*Exercise brief*: Look through the data below for the line with "-- ==== Sys2Proof/Machine/Quant.lean", and transcribe it exactly together with each line after it up to and including the line with "abbrev Elem := Nat × Bool". Give nothing else.

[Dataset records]
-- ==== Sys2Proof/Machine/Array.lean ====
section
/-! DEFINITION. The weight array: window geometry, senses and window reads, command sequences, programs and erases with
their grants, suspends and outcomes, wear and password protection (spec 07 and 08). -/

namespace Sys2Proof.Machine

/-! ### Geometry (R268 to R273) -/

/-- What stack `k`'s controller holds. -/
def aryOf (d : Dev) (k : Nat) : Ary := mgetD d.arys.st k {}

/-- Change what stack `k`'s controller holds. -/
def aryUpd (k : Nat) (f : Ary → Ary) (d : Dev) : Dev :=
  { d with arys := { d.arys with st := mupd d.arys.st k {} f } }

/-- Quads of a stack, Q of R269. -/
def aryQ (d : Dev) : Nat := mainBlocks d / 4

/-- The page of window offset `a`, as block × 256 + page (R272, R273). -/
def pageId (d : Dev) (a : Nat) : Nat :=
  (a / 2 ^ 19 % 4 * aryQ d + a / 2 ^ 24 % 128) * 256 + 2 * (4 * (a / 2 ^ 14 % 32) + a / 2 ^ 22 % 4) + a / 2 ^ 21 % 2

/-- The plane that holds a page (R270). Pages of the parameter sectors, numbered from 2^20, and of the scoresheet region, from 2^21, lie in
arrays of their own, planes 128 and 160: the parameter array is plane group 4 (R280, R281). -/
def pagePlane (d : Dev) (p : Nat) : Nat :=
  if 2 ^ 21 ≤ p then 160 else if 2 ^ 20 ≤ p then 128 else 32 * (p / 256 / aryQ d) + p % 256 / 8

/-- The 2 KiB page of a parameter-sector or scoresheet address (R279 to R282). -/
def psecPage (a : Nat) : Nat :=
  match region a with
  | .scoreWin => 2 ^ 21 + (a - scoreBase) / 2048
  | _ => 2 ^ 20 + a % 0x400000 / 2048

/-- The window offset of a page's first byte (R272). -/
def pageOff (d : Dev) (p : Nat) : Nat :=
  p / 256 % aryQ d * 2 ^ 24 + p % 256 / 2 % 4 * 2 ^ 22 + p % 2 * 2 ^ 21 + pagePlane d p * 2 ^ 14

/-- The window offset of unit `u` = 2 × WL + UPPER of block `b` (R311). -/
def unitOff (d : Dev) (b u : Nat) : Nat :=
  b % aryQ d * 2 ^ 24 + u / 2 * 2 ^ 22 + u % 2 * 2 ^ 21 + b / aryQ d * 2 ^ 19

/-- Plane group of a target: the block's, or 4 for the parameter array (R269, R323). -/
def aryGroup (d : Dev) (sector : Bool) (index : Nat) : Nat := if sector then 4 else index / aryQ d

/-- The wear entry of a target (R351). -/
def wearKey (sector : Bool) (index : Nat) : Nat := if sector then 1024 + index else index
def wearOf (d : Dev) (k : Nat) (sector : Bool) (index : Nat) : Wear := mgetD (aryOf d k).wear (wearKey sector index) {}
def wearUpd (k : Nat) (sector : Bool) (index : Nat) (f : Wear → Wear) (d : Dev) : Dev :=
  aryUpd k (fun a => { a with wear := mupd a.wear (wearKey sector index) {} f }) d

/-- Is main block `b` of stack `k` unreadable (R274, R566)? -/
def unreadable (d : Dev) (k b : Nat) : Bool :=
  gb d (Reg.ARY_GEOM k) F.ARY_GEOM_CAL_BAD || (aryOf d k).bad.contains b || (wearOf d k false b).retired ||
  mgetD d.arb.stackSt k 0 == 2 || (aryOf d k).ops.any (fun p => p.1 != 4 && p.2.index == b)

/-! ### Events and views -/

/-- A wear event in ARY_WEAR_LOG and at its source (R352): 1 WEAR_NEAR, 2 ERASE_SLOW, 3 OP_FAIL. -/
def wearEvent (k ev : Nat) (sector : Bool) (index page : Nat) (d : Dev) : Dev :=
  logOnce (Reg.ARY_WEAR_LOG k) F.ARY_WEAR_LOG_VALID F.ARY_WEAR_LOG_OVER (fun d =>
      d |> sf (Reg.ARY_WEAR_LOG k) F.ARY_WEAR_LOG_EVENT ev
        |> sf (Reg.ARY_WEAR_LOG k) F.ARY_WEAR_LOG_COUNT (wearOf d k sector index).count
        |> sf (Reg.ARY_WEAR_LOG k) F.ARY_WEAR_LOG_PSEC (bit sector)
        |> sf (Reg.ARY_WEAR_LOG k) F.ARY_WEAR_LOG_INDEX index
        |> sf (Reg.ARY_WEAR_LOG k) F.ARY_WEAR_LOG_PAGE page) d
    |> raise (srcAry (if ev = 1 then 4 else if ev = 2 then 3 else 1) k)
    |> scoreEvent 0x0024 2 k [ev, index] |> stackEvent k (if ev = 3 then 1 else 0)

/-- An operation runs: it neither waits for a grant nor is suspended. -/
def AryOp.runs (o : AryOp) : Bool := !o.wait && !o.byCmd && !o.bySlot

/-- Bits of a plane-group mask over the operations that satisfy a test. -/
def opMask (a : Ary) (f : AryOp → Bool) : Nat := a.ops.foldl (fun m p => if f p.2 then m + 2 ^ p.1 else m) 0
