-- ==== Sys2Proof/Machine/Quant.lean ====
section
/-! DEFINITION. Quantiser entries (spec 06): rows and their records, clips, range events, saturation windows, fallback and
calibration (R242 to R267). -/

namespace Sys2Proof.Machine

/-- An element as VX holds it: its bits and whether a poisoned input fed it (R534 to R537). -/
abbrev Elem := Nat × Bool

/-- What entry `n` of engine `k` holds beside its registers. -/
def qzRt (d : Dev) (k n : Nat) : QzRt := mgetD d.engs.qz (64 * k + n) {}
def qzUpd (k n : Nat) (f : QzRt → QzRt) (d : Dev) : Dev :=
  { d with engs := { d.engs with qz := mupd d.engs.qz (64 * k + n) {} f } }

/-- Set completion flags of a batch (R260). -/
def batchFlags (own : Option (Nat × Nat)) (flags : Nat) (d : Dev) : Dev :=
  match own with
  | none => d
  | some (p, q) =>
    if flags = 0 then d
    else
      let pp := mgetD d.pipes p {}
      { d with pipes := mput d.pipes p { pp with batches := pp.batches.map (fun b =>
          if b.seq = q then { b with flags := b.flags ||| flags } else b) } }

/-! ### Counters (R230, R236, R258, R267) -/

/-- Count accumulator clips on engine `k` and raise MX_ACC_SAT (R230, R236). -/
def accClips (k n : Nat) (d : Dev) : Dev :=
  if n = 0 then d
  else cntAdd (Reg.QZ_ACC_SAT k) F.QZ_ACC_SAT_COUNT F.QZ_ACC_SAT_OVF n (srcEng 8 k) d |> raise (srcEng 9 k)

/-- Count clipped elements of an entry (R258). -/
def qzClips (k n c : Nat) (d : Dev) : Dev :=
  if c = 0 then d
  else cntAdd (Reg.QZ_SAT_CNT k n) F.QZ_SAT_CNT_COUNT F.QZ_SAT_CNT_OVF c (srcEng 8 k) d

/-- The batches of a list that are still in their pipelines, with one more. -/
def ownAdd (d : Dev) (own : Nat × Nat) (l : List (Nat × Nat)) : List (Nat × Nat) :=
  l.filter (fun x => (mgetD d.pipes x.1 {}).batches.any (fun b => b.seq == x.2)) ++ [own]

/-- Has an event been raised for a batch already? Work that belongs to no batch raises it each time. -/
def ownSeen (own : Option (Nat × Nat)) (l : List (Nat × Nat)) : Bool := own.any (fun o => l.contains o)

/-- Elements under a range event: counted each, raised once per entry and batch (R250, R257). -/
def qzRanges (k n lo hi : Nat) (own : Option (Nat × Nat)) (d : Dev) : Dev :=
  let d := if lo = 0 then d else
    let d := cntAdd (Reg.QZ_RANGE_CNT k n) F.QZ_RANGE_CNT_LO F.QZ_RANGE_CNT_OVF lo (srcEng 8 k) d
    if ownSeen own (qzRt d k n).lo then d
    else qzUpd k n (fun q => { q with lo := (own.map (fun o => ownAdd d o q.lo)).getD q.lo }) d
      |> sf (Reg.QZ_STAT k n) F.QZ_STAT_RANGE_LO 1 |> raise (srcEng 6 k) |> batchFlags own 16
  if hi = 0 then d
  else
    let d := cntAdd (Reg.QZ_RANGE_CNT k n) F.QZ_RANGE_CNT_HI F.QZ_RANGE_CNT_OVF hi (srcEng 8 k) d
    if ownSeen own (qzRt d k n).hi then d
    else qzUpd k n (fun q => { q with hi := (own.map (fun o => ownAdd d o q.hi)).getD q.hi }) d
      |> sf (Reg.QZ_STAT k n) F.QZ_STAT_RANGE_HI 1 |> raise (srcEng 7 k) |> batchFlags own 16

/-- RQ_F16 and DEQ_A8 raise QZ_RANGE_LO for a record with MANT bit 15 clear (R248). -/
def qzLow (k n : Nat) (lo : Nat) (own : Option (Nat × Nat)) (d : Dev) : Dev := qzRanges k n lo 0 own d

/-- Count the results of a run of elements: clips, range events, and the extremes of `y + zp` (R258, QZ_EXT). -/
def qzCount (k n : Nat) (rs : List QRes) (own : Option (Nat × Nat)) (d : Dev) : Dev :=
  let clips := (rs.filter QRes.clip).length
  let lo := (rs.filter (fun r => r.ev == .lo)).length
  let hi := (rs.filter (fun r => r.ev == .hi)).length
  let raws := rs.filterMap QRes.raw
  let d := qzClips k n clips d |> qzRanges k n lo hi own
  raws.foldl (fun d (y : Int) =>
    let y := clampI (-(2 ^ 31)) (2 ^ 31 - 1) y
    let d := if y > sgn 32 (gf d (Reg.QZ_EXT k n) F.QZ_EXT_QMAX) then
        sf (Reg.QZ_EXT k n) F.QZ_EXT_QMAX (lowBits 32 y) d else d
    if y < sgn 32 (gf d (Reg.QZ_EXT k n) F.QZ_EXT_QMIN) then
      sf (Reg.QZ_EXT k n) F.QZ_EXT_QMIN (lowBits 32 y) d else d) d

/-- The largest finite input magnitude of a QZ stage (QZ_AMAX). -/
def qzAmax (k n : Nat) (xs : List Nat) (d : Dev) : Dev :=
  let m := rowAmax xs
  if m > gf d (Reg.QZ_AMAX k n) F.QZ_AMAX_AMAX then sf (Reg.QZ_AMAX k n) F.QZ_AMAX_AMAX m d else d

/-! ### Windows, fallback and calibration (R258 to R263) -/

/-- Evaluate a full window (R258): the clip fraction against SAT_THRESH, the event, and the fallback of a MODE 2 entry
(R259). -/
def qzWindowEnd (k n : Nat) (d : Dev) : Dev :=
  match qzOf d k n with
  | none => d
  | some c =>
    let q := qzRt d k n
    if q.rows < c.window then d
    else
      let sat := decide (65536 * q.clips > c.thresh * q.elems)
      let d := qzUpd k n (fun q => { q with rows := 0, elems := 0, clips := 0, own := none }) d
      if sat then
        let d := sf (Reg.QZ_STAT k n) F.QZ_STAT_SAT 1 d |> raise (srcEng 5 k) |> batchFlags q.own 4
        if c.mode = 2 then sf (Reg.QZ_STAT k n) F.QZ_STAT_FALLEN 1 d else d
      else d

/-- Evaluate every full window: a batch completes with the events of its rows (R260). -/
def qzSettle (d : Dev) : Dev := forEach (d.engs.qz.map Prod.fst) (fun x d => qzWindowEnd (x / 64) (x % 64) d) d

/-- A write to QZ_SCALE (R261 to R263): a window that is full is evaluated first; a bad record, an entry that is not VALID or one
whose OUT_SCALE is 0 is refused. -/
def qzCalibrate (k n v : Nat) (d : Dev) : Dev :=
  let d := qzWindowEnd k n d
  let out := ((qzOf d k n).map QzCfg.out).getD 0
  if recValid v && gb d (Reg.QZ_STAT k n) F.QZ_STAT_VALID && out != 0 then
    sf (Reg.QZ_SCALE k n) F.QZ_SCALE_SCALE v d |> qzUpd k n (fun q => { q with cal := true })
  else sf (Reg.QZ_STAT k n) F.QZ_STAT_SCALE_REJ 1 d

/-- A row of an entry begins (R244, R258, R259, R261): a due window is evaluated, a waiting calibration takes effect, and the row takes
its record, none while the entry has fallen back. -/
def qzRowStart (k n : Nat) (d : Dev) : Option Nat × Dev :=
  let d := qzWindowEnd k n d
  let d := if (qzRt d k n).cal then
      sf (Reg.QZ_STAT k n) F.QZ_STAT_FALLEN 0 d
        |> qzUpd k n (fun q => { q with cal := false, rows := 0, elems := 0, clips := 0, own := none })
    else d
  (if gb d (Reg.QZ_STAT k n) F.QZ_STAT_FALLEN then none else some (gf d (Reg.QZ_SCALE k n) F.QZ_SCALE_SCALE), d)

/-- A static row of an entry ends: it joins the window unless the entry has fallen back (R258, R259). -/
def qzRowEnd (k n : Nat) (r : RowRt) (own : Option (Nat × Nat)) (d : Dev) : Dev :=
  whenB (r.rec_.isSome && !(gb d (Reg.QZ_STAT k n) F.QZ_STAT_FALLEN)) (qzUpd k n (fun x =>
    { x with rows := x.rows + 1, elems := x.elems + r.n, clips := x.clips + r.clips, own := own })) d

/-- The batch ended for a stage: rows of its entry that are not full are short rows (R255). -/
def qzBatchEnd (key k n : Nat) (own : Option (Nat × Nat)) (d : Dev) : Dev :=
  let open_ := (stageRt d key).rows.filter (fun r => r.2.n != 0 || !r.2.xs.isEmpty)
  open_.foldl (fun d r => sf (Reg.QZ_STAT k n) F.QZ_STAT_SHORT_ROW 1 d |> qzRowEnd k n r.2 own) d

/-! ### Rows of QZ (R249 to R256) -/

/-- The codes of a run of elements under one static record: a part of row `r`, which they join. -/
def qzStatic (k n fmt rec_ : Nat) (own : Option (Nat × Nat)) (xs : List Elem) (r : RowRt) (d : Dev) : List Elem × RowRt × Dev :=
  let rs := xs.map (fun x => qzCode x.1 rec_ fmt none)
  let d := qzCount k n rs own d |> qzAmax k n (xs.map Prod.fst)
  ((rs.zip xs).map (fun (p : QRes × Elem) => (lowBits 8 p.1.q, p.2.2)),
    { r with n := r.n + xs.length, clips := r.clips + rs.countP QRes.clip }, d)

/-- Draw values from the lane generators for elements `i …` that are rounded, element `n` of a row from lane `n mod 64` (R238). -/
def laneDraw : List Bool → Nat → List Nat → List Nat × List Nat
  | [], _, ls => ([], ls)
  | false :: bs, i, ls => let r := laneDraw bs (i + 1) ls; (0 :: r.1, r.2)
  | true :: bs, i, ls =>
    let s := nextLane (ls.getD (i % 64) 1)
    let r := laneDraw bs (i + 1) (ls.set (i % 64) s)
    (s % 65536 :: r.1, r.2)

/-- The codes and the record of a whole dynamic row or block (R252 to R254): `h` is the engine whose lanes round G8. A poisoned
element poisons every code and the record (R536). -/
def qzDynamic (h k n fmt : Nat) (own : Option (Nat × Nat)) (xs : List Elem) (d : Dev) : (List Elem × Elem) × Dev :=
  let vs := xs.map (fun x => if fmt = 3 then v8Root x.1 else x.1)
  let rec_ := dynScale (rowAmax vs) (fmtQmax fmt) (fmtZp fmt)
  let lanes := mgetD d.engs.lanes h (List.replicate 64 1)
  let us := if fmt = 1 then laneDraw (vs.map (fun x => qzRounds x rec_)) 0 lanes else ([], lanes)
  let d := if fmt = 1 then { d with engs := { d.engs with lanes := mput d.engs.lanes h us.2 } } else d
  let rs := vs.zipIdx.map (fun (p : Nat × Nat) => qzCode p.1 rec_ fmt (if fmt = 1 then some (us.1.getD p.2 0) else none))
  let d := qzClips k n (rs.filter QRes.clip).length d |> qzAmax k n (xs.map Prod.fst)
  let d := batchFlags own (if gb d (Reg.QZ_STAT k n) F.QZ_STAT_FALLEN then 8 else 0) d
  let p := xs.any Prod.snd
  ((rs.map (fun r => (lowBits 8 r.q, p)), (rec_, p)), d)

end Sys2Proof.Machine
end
==
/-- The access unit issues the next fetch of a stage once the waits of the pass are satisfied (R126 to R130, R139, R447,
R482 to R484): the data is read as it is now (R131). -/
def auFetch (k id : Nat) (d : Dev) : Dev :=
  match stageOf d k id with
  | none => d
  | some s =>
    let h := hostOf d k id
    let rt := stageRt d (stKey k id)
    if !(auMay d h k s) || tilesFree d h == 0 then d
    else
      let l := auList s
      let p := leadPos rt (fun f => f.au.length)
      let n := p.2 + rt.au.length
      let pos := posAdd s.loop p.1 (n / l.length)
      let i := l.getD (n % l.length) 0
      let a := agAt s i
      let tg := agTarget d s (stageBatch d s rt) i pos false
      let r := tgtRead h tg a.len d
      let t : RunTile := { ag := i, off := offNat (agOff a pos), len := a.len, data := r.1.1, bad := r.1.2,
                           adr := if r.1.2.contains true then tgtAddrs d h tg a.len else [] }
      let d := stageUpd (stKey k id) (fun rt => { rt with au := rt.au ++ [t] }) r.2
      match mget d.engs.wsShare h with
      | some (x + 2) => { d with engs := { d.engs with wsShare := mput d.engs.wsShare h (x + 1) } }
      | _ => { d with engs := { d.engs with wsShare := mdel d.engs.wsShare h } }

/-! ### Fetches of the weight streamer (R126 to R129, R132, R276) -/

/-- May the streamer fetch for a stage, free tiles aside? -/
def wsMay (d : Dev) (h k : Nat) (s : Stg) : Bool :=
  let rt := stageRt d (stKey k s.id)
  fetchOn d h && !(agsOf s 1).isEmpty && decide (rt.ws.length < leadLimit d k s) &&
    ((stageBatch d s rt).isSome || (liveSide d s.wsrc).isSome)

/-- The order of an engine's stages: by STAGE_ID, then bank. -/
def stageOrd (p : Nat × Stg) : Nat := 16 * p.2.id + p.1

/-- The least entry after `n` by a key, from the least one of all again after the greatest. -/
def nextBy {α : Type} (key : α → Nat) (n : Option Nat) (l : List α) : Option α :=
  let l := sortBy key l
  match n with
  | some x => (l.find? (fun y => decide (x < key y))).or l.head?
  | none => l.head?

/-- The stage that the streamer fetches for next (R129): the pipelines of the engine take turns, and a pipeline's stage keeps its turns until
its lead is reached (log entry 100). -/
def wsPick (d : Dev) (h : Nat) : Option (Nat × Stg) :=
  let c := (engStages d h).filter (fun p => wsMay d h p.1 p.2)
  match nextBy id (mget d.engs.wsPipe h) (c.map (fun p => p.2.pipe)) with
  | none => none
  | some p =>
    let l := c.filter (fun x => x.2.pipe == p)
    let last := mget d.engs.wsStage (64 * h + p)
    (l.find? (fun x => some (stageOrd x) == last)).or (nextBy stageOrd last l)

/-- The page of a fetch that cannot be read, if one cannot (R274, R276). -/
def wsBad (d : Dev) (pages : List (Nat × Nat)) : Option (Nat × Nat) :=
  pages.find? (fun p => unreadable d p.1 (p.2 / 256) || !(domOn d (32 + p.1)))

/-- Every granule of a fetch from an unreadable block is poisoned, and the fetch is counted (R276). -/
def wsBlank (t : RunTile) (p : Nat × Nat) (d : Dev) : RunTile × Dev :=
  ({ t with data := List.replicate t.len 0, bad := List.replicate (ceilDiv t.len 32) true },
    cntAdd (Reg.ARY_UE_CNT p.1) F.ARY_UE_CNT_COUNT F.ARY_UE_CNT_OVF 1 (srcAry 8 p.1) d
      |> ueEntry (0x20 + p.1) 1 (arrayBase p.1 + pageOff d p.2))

*Finished exercise*:
-- ==== Sys2Proof/Machine/Quant.lean ====
section
/-! DEFINITION. Quantiser entries (spec 06): rows and their records, clips, range events, saturation windows, fallback and
calibration (R242 to R267). -/

namespace Sys2Proof.Machine

/-- An element as VX holds it: its bits and whether a poisoned input fed it (R534 to R537). -/
abbrev Elem := Nat × Bool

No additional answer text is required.